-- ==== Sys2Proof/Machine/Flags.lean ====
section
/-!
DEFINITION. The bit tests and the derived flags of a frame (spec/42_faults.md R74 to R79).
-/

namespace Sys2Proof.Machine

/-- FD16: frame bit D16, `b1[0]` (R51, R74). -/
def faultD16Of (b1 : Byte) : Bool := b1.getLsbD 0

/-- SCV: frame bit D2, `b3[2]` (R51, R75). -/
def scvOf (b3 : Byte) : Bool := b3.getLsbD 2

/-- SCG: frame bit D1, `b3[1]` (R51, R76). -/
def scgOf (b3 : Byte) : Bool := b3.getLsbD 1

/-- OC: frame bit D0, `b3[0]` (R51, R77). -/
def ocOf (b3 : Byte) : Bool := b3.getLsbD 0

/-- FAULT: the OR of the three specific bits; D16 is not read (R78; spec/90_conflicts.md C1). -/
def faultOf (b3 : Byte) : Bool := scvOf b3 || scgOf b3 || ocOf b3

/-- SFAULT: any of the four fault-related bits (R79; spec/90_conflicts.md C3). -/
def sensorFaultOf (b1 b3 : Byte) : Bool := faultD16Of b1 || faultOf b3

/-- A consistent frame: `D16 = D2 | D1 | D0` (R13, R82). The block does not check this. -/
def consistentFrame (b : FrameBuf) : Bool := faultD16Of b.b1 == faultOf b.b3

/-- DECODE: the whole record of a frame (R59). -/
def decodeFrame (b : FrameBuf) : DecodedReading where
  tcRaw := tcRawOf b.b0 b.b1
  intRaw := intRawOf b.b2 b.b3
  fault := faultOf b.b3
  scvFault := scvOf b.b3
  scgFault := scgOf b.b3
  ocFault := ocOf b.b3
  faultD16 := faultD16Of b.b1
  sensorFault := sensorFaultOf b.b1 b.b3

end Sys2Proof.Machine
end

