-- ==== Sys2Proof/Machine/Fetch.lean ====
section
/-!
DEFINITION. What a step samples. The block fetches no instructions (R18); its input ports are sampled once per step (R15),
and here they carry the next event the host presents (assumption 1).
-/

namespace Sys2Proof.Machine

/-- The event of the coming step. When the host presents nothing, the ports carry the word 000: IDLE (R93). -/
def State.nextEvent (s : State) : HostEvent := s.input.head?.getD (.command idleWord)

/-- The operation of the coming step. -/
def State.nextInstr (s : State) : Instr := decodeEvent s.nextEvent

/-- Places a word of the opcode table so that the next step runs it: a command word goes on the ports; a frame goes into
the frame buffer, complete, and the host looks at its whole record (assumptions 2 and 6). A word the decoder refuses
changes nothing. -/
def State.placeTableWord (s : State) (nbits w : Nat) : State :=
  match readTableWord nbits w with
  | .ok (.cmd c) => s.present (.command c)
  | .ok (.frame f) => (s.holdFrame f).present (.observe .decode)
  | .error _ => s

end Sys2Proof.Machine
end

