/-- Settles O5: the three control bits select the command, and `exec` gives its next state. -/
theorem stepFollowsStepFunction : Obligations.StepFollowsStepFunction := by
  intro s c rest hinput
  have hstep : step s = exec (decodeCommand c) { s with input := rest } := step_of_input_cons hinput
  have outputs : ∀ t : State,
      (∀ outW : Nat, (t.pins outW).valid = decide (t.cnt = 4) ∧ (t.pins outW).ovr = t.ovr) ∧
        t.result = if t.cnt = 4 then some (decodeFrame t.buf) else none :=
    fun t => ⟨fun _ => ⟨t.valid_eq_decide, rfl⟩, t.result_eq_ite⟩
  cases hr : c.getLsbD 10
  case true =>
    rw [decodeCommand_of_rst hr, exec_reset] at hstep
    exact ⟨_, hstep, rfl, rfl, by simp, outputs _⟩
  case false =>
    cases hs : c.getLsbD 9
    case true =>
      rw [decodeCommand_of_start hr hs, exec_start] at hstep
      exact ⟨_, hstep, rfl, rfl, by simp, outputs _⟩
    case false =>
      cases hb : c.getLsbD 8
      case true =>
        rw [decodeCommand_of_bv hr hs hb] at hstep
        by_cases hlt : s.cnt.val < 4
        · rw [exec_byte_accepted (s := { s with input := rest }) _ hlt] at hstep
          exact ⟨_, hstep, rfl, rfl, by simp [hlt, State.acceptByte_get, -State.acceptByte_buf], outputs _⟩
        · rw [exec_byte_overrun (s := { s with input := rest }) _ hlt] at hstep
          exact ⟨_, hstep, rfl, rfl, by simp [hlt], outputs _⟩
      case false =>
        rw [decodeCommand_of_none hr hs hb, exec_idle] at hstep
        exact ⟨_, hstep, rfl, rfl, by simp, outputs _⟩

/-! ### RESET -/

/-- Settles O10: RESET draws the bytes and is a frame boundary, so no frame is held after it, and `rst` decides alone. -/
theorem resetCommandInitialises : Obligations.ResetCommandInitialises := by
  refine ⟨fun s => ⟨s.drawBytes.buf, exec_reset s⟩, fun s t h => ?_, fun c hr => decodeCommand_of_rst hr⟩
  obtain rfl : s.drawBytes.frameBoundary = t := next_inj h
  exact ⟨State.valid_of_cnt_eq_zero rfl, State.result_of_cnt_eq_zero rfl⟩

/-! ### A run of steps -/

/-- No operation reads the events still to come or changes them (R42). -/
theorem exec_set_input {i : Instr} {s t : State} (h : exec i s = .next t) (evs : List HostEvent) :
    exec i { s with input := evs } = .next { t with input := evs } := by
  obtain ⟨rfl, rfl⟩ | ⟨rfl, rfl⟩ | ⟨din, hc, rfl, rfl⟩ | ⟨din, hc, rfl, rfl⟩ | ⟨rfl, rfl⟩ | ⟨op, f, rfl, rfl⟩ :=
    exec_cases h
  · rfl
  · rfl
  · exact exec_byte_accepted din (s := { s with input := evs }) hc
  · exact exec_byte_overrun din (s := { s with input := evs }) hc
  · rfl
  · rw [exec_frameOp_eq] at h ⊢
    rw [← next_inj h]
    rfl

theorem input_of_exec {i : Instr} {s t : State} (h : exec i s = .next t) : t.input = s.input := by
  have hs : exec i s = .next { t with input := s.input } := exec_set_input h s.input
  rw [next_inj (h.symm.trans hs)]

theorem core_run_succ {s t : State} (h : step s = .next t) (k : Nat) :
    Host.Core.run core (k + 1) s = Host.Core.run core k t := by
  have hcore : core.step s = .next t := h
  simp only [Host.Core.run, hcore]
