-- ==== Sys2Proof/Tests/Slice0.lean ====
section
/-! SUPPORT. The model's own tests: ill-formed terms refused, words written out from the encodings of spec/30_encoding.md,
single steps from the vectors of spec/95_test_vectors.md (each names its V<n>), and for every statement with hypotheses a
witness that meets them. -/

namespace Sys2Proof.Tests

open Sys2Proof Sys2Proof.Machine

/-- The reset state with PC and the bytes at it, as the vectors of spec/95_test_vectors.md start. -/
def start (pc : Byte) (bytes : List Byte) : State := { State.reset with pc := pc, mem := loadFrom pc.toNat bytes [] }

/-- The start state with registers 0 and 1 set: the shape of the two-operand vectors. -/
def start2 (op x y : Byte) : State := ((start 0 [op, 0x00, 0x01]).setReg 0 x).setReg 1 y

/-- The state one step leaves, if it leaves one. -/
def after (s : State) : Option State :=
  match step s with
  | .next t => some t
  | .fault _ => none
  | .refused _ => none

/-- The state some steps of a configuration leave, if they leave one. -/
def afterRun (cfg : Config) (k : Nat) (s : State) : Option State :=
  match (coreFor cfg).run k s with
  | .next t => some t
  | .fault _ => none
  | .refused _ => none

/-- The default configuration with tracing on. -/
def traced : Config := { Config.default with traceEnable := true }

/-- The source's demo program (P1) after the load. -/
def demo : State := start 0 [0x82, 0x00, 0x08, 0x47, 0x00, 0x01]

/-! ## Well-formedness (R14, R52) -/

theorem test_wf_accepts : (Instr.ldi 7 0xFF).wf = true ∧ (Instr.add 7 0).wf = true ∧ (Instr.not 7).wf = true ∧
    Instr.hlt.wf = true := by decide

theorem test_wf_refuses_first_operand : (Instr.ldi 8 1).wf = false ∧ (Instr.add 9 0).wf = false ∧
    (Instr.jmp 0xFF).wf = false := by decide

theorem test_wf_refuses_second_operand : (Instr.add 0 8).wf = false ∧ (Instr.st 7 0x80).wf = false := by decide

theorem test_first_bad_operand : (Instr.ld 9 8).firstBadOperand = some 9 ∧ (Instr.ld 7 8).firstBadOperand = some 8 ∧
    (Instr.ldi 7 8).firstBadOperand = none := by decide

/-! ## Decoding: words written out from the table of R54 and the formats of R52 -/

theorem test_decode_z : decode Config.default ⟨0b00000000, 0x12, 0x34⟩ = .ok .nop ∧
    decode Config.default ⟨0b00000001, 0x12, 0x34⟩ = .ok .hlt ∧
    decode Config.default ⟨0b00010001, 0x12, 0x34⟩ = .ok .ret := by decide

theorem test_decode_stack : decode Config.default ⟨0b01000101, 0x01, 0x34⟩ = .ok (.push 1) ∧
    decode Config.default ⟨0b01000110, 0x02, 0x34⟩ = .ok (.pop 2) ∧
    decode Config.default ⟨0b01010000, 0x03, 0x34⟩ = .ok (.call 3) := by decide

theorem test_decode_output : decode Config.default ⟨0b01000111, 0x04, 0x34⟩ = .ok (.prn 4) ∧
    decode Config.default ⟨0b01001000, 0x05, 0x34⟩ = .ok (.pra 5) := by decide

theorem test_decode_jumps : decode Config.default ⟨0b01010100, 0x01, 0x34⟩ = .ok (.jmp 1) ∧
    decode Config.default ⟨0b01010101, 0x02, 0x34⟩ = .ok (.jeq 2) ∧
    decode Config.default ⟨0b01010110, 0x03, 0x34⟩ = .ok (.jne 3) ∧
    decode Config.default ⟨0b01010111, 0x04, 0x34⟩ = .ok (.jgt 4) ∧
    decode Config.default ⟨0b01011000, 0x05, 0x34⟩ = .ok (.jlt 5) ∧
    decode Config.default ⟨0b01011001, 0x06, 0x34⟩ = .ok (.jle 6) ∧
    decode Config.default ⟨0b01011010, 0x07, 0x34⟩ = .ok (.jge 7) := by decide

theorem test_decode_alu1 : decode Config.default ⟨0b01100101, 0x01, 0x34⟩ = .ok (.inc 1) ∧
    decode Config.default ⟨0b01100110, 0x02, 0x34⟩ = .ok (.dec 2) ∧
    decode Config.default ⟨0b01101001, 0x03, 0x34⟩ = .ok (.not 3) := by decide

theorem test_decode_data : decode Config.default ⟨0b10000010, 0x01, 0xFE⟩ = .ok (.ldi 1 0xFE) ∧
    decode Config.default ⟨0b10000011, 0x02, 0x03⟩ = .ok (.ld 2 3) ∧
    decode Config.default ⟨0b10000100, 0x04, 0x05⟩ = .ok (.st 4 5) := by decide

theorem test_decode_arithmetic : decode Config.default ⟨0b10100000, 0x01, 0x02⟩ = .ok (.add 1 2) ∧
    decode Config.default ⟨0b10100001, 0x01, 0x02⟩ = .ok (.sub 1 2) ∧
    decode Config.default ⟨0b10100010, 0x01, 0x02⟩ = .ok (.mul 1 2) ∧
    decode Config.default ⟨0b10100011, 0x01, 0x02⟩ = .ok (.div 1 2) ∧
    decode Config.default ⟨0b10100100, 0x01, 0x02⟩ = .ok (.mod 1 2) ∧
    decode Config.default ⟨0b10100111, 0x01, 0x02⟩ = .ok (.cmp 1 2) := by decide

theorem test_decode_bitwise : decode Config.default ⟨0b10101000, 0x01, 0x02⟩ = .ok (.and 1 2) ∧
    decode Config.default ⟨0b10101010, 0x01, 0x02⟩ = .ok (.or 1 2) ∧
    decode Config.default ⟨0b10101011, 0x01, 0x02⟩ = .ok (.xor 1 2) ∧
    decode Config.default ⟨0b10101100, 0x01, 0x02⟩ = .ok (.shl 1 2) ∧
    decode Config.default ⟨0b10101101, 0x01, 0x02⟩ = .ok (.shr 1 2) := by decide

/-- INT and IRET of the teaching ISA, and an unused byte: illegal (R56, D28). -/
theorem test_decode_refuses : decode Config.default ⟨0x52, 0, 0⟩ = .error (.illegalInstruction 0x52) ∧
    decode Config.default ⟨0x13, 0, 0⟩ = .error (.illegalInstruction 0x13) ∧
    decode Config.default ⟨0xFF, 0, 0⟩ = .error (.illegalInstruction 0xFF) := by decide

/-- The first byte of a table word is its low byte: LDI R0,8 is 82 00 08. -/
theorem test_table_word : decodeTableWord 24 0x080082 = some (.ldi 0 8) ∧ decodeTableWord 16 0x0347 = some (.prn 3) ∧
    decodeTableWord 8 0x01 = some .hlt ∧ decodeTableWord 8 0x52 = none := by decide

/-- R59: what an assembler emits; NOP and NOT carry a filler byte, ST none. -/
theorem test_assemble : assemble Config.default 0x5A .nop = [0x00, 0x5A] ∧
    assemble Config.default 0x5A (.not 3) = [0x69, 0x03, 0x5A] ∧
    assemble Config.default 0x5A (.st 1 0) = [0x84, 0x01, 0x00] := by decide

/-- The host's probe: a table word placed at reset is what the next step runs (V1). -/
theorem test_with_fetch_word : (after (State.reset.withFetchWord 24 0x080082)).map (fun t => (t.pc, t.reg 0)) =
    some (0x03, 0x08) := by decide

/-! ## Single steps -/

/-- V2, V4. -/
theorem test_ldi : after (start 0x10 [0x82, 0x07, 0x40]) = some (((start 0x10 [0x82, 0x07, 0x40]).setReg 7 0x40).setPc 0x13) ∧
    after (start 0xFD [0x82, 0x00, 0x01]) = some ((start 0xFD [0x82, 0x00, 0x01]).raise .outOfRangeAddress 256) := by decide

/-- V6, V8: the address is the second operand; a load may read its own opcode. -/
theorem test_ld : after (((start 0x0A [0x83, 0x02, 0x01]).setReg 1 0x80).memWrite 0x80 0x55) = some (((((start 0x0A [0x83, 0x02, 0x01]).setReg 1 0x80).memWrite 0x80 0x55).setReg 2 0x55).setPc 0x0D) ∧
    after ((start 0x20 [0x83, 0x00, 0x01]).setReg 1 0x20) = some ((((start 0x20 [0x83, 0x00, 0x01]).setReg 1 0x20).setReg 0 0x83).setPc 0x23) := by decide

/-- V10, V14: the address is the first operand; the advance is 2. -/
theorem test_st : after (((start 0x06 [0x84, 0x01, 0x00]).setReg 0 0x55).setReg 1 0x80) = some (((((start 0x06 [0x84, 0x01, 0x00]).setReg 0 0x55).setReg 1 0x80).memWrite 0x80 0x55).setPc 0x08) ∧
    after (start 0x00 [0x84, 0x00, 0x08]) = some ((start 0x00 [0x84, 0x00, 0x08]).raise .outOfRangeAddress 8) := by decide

========================

Begin with the first line of the data above and, please, print each line exactly until you have printed the line containing "def ocOf (b3 : Byte) : Bool := b3.getLsbD 0"; print nothing else.

Output below.
-- ==== Sys2Proof/Machine/Flags.lean ====
section
/-!
DEFINITION. The bit tests and the derived flags of a frame (spec/42_faults.md R74 to R79).
-/

namespace Sys2Proof.Machine

/-- FD16: frame bit D16, `b1[0]` (R51, R74). -/
def faultD16Of (b1 : Byte) : Bool := b1.getLsbD 0

/-- SCV: frame bit D2, `b3[2]` (R51, R75). -/
def scvOf (b3 : Byte) : Bool := b3.getLsbD 2

/-- SCG: frame bit D1, `b3[1]` (R51, R76). -/
def scgOf (b3 : Byte) : Bool := b3.getLsbD 1

/-- OC: frame bit D0, `b3[0]` (R51, R77). -/
def ocOf (b3 : Byte) : Bool := b3.getLsbD 0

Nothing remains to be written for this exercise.